[[ RECORDS FOR THE EXERCISE, beginning ]]
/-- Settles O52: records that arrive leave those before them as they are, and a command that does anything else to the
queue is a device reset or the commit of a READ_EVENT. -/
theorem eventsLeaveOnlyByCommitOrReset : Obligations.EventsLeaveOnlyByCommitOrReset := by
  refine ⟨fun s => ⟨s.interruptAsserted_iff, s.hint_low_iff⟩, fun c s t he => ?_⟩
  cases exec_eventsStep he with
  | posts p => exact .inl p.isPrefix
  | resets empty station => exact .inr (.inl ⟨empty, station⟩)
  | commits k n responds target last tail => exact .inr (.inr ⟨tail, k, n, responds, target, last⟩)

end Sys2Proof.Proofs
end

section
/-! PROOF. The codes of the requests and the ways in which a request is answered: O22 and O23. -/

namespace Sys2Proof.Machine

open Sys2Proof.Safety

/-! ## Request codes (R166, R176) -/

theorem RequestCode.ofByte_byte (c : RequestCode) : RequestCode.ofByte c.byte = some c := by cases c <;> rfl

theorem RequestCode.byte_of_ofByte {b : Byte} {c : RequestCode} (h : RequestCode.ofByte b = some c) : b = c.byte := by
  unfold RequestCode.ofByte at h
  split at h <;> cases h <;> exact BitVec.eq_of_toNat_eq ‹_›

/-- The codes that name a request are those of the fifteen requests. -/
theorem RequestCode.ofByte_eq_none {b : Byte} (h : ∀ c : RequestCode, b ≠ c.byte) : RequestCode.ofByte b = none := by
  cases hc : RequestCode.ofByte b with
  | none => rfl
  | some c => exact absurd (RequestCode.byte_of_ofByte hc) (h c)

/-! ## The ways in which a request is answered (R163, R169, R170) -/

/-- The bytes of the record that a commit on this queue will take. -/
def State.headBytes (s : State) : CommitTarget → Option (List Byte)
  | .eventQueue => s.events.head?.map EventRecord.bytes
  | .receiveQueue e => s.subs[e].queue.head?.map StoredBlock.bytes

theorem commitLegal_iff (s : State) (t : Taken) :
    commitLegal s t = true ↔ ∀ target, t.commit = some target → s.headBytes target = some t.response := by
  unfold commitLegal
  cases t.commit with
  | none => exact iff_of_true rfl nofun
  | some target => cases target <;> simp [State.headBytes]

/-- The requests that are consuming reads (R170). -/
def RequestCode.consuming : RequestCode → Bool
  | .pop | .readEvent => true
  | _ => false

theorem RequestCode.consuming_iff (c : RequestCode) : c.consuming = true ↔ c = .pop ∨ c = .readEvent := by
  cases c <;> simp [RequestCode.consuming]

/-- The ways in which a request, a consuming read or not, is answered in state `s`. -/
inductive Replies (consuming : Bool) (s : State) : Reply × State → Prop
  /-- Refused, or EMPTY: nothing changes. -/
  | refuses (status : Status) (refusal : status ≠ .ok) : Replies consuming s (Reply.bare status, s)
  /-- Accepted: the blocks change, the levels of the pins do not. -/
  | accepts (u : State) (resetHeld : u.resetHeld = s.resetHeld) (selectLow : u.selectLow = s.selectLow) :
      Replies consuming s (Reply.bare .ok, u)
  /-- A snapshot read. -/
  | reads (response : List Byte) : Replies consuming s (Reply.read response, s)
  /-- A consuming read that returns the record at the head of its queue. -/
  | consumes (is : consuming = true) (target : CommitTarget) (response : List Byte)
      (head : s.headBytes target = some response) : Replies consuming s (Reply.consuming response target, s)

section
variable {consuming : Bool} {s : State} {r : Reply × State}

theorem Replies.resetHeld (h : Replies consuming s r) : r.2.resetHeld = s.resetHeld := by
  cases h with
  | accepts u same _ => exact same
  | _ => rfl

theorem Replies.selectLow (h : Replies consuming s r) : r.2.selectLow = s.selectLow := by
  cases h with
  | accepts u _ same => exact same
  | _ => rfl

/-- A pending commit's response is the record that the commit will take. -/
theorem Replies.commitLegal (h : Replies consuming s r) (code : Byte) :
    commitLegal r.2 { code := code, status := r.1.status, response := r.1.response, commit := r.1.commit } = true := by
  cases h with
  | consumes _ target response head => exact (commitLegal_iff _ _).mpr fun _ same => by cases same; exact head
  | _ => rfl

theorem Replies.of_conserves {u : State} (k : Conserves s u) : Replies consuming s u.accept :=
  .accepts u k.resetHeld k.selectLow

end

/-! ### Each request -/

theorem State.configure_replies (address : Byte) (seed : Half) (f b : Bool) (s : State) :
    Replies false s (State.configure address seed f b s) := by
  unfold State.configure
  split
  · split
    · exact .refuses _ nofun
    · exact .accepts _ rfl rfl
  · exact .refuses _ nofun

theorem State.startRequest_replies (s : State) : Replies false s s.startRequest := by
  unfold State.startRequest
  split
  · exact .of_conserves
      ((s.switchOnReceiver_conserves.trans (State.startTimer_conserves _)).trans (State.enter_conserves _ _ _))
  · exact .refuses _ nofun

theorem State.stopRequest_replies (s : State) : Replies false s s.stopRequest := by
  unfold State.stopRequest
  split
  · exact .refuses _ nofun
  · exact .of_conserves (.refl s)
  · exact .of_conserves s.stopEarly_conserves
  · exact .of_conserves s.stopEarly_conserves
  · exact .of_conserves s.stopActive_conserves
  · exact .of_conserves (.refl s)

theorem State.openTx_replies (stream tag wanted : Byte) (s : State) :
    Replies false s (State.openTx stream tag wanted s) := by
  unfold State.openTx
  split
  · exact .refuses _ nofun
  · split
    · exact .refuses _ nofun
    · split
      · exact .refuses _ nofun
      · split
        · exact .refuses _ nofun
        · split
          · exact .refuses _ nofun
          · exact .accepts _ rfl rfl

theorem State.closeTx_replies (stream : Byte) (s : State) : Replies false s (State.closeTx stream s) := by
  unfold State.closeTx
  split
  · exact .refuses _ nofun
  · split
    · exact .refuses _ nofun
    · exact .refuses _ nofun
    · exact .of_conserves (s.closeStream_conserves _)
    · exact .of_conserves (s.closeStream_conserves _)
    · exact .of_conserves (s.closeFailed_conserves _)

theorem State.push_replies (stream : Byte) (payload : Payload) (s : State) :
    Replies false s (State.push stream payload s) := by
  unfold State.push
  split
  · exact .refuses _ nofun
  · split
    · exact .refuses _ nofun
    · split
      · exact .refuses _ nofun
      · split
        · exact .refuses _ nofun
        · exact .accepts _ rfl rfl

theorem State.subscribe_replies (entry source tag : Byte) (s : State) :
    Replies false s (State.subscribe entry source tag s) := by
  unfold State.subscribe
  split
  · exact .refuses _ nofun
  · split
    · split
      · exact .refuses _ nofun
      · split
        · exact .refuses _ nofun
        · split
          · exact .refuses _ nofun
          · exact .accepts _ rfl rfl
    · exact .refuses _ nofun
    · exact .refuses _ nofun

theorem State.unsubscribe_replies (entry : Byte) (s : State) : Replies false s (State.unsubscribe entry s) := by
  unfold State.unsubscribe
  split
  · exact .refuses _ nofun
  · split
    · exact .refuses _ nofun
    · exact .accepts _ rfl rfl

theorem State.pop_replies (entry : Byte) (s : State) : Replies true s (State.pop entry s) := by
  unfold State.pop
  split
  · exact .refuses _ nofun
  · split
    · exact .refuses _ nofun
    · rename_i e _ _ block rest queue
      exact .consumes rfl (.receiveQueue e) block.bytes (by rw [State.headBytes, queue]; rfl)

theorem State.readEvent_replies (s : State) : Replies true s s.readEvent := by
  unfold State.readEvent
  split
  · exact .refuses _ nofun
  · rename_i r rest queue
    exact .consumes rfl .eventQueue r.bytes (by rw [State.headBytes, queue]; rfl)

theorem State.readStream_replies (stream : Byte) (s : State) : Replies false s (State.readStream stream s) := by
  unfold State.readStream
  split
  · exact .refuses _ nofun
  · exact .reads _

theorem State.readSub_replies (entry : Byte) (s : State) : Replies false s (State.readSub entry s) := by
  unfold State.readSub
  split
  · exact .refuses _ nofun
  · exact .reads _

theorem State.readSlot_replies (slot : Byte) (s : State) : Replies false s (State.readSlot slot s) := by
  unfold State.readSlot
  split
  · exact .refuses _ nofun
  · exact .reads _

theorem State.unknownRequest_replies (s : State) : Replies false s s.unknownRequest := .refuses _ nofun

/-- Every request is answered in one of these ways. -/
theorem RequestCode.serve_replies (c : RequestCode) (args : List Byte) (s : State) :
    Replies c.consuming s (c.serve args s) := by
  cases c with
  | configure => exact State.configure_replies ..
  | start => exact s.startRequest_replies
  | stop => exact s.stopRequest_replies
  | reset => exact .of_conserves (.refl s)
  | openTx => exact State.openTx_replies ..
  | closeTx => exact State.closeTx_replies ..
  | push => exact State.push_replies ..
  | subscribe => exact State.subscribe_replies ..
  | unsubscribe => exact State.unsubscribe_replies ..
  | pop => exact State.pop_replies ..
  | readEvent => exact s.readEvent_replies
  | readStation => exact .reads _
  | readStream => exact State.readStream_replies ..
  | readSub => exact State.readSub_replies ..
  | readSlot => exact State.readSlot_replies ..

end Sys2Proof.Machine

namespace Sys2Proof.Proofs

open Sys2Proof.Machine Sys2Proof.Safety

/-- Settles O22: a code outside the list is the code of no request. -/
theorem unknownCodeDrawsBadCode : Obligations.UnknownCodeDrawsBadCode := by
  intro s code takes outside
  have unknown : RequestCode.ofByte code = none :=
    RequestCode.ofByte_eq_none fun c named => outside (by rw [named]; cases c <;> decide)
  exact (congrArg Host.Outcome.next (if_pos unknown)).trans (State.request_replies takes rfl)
[[ RECORDS FOR THE EXERCISE, end ]]
DIRECTIONS: Using the entries shown above, reproduce verbatim the lines from the line bearing "theorem commitLegal_iff (s" to the line bearing "cases c <;> simp [RequestCode.consuming]", inclusive.

ANSWER SPACE:
theorem commitLegal_iff (s : State) (t : Taken) :
    commitLegal s t = true ↔ ∀ target, t.commit = some target → s.headBytes target = some t.response := by
  unfold commitLegal
  cases t.commit with
  | none => exact iff_of_true rfl nofun
  | some target => cases target <;> simp [State.headBytes]

/-- The requests that are consuming reads (R170). -/
def RequestCode.consuming : RequestCode → Bool
  | .pop | .readEvent => true
  | _ => false

theorem RequestCode.consuming_iff (c : RequestCode) : c.consuming = true ↔ c = .pop ∨ c = .readEvent := by
  cases c <;> simp [RequestCode.consuming]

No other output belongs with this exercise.